I believe the bent over barbell row is probably one of if not the best back exercise. When i train my backk this is always the first exercise I do unless i do deadlifts. The way i hold th ebar is with palms facing outwards. I feel this works more and i can not do as much weight with this technique where as if i had my palms facing toward me I can do a lot more. How do you do your bent over rows and why?


----------



## jack09 (Jun 3, 2009)

No one?


----------



## xpower (Jul 28, 2009)

I do Yates style & T-bars


----------



## jack09 (Jun 3, 2009)

OK but if you was to do normal bent over barbell rows would you use a overhand or underhand grip?


----------



## xpower (Jul 28, 2009)

I use overhand for both ~& used to when I did normal BOR

HTH


----------



## monkeybiker (Jul 21, 2010)

I prefer to do dumbell rows as I can then use my free hand to support myself.


----------



## dtlv (Jul 24, 2009)

monkeybiker said:


> I prefer to do dumbell rows as I can then use my free hand to support myself.

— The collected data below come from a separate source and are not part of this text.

-- ==== Sys2Proof/Tests/Slice0.lean ====
section
/-! SUPPORT. The model's own tests. Expected results are the spec's: its encodings (30_encoding.md), its vectors
(95_test_vectors.md, named by their ids) and its worked examples. Then one witness for each statement with hypotheses. -/

namespace Sys2Proof.Tests

open Sys2Proof Sys2Proof.Machine

/-- A machine right after reset with the smallest capacity, 264, and the default table. -/
def s0 : State := State.resetWith ⟨0, t07⟩

/-- `s0` with a payload in IBUF. -/
def payload (bs : List Byte) : State := { s0 with ibuf := bs }

/-- `s0` with a bitmap in IBUF and its geometry. -/
def bitmap (w h : Word) (bs : List Byte) : State := { s0 with ibuf := bs, width := w, height := h }

/-- The bitmap of vectors B7 to B12. -/
def picture : State := bitmap 16 3 [0x01, 0x02, 0x10, 0x20, 0xC0, 0xFF]

/-- `s` with one event of the host waiting. -/
def asked (s : State) (e : HostEvent) : State := { s with pending := [e] }

/-- The outcome is a next state of which `p` holds. -/
def gives (o : Host.Outcome State Fault Refusal) (p : State → Bool) : Bool :=
  match o with
  | .next t => p t
  | .fault _ => false
  | .refused _ => false

/-- The register `STATUS` as the host reads it. -/
def status (s : State) : Word := s.readReg 1

/-! ### Decoding: one word or more of each command, written out bit by bit (R46, R47) -/

theorem test_decode_nop : decode 0b0000000000000000#16 = .ok .nop := by decide
theorem test_decode_frame : decode 0b1010111000010000#16 = .ok (.frame 0xAE false) := by decide
theorem test_decode_frame_p : decode 0b1111111100010001#16 = .ok (.frame 0xFF true) := by decide
theorem test_decode_crci : decode 0b0000000000100000#16 = .ok .crci := by decide
theorem test_decode_crcb : decode 0b0111000000110000#16 = .ok (.crcb 0x70) := by decide
theorem test_decode_crcbuf : decode 0b0000000001000000#16 = .ok .crcbuf := by decide
theorem test_decode_revb : decode 0b0001001001010000#16 = .ok (.revb 0x12) := by decide
theorem test_decode_revbuf : decode 0b0000000001100000#16 = .ok (.revbuf false) := by decide
theorem test_decode_revbuf_o : decode 0b0000000001101000#16 = .ok (.revbuf true) := by decide
theorem test_decode_flip_h : decode 0b0000000001110001#16 = .ok (.flip true false false) := by decide
theorem test_decode_flip_v : decode 0b0000000001110010#16 = .ok (.flip false true false) := by decide
theorem test_decode_flip_o : decode 0b0000000001111000#16 = .ok (.flip false false true) := by decide
theorem test_decode_push : decode 0b1111000010000000#16 = .ok (.push 0xF0) := by decide
theorem test_decode_clr_i : decode 0b0000000010010001#16 = .ok (.clr true false false) := by decide
theorem test_decode_clr_o : decode 0b0000000010010010#16 = .ok (.clr false true false) := by decide
theorem test_decode_clr_e : decode 0b0000000010010100#16 = .ok (.clr false false true) := by decide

x 2, prefer single arm db rows - seem to grow better from them.


----------



## JoePro (Aug 26, 2009)

Hey mate, I do overhand really, and if I do biceps with my back like I have in the past I'll use an underhand grip..

Do you go fully over like a 90 degree stance or a 45 degree stance?

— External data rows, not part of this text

-- ==== Sys2Proof/Machine/ProgramText.lean ====
section
/-! DEFINITION. The host's text forms: program text to image (R64 to R66) and the listing of an instruction (R67). They are no
part of the core (R4); text is a list of characters. -/

namespace Sys2Proof.Machine

/-- `ParseError` (R65): the token that is no valid signed integer of 64 bits. The host's, never a value of `STATUS`. -/
inductive ParseError where
  | invalidToken (token : List Char)
  deriving DecidableEq, Repr

/-- The white space of R64: space, tab, carriage return, line feed (D21). -/
def isBlank (c : Char) : Bool :=
  c == ' ' || c == '\t' || c == '\r' || c == '\n'

/-- The text split at its commas; n commas give n + 1 tokens (R64). -/
def splitCommas : List Char → List (List Char)
  | [] => [[]]
  | c :: cs =>
    if c = ',' then [] :: splitCommas cs
    else
      match splitCommas cs with
      | [] => [[c]]
      | t :: ts => (c :: t) :: ts

/-- A token without the white space at both its ends (R64). -/
def trimBlanks (t : List Char) : List Char :=
  ((t.dropWhile isBlank).reverse.dropWhile isBlank).reverse

/-- The value of a decimal digit. -/
def digitValue (c : Char) : Option Nat :=
  if '0'.toNat ≤ c.toNat ∧ c.toNat ≤ '9'.toNat then some (c.toNat - '0'.toNat) else none

/-- The value of decimal digits read after the value `n`; leading zeros count for nothing (R64). -/
def digitsValue (n : Nat) : List Char → Option Nat
  | [] => some n
  | c :: cs =>
    match digitValue c with
    | some d => digitsValue (n * 10 + d) cs
    | none => none

/-- The value of one or more decimal digits (R64). -/
def numeralValue (cs : List Char) : Option Nat :=
  match cs with
  | [] => none
  | c :: rest => digitsValue 0 (c :: rest)

/-- The value of an optional `-` and one or more digits; no `+` (R64). -/
def integerValue (cs : List Char) : Option Int :=
  match cs with
  | '-' :: ds => (numeralValue ds).map (fun n => -(n : Int))
  | ds => (numeralValue ds).map (fun n => (n : Int))

/-- The word a token stands for; a numeral out of range is no valid word (R64). -/
def parseToken (t : List Char) : Except ParseError Word :=
  match integerValue (trimBlanks t) with
  | some v => if intMin ≤ v ∧ v ≤ intMax then .ok (BitVec.ofInt 64 v) else .error (.invalidToken t)
  | none => .error (.invalidToken t)

/-- The words of tokens, in order (R66). -/
def parseTokens : List (List Char) → Except ParseError (List Word)
  | [] => .ok []
  | t :: ts => do
    let w ← parseToken t
    let ws ← parseTokens ts
    return w :: ws

/-- The program image of a program text (R64, R66). -/
def parseProgram (text : List Char) : Except ParseError (List Word) :=
  parseTokens (splitCommas text)

/-- The decimal text of a word, the only serial form of one (R35, R64). -/
def wordText (w : Word) : List Char :=
  if w.toInt < 0 then '-' :: Nat.toDigits 10 w.toInt.natAbs else Nat.toDigits 10 w.toInt.natAbs

/-- The program text of an image: its words, separated by commas (R64). -/
def programText : List Word → List Char
  | [] => []
  | [w] => wordText w
  | w :: v :: ws => wordText w ++ ',' :: programText (v :: ws)

/-- An operand as a listing writes it: `[n]`, `#n`, `[RB+n]` or `[RB-n]` (R67). -/
def operandListing (o : Operand) : List Char :=
  match o.mode with
  | .position => '[' :: wordText o.raw ++ [']']
  | .immediate => '#' :: wordText o.raw
  | .relative =>
    if o.raw.toInt < 0 then '[' :: 'R' :: 'B' :: wordText o.raw ++ [']']
    else '[' :: 'R' :: 'B' :: '+' :: wordText o.raw ++ [']']

/-- The document's name of an opcode (R53). -/
def opcodeName : Opcode → String
  | .add => "Add"
  | .multiply => "Multiply"
  | .input => "Input"
  | .output => "Output"
  | .jumpIfTrue => "JumpIfTrue"
  | .jumpIfFalse => "JumpIfFalse"
  | .lessThan => "LessThan"
  | .equals => "Equals"
  | .adjustBase => "AdjustBase"
  | .halt => "Halt"

/-- The operands of a listing, separated by a comma and a space (R67). -/
def operandsListing : List Operand → List Char
  | [] => []
  | [o] => operandListing o
  | o :: q :: os => operandListing o ++ ',' :: ' ' :: operandsListing (q :: os)

/-- `Name operand, operand, …` (R67). -/
def instrListing (i : Instr) : List Char :=
  match i.operands with
  | [] => (opcodeName i.opcode).toList
  | os => (opcodeName i.opcode).toList ++ ' ' :: operandsListing os

/-- A word that is data, `.word n` (R67). -/
def dataListing (w : Word) : List Char :=
  '.' :: 'w' :: 'o' :: 'r' :: 'd' :: ' ' :: wordText w

/-- The label in front of the word at an address, `@a:` (R67). -/
def labelListing (a : Nat) : List Char :=
  '@' :: Nat.toDigits 10 a ++ [':']

end Sys2Proof.Machine
end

Do you let the bar hit the floor like a pendlay row or do you keep it above the floor?

Just wondering


----------



## little_jm (Feb 8, 2010)

I used to do overhand but lately tried underhand and like it a lot, i feel i can get a really nice contraction.

If im doing 2 -3 working sets ill usually use both under and overhand


----------



## ed220 (Mar 7, 2010)

I normally bend over about 45 degrees with a little bit of body movement.


----------



## cult (Nov 7, 2009)

xpower said:


> I do Yates style & T-bars


Any clips of this workout ?


----------



## bry1990 (Jun 16, 2010)

yates rows for me!

http://mdtv.musculardevelopment.com/lifestyles/2010-md-spring-seminar/2663-gaspari-nutrition-presents-the-md-seminar-dorian-yates-backtraining.html


----------



## defdaz (Nov 11, 2007)

Stopped doing bent over bb rows ages ago - just too much load on your lower back and the range of motion is limited (especially if you're one of those much-hated fatties like me). My back's not suffered as a consequence. As I keep wittering on... your muscles don't have a clue what exercise you're doing, only how hard you're asking them to work. :thumb:


----------



## JoePro (Aug 26, 2009)

defdaz said:


> Stopped doing bent over bb rows ages ago - just too much load on your lower back and the range of motion is limited (especially if you're one of those much-hated fatties like me). My back's not suffered as a consequence. As I keep wittering on... your muscles don't have a clue what exercise you're doing, only how hard you're asking them to work. :thumb:


Well, a good thing to do is stand over a bench on a spotting part mate, and if you can fit between the bars theres an awesome range of motion, I stand on a slight platform so I can go deeper - My lats get hit a bit more because it completely drags them out..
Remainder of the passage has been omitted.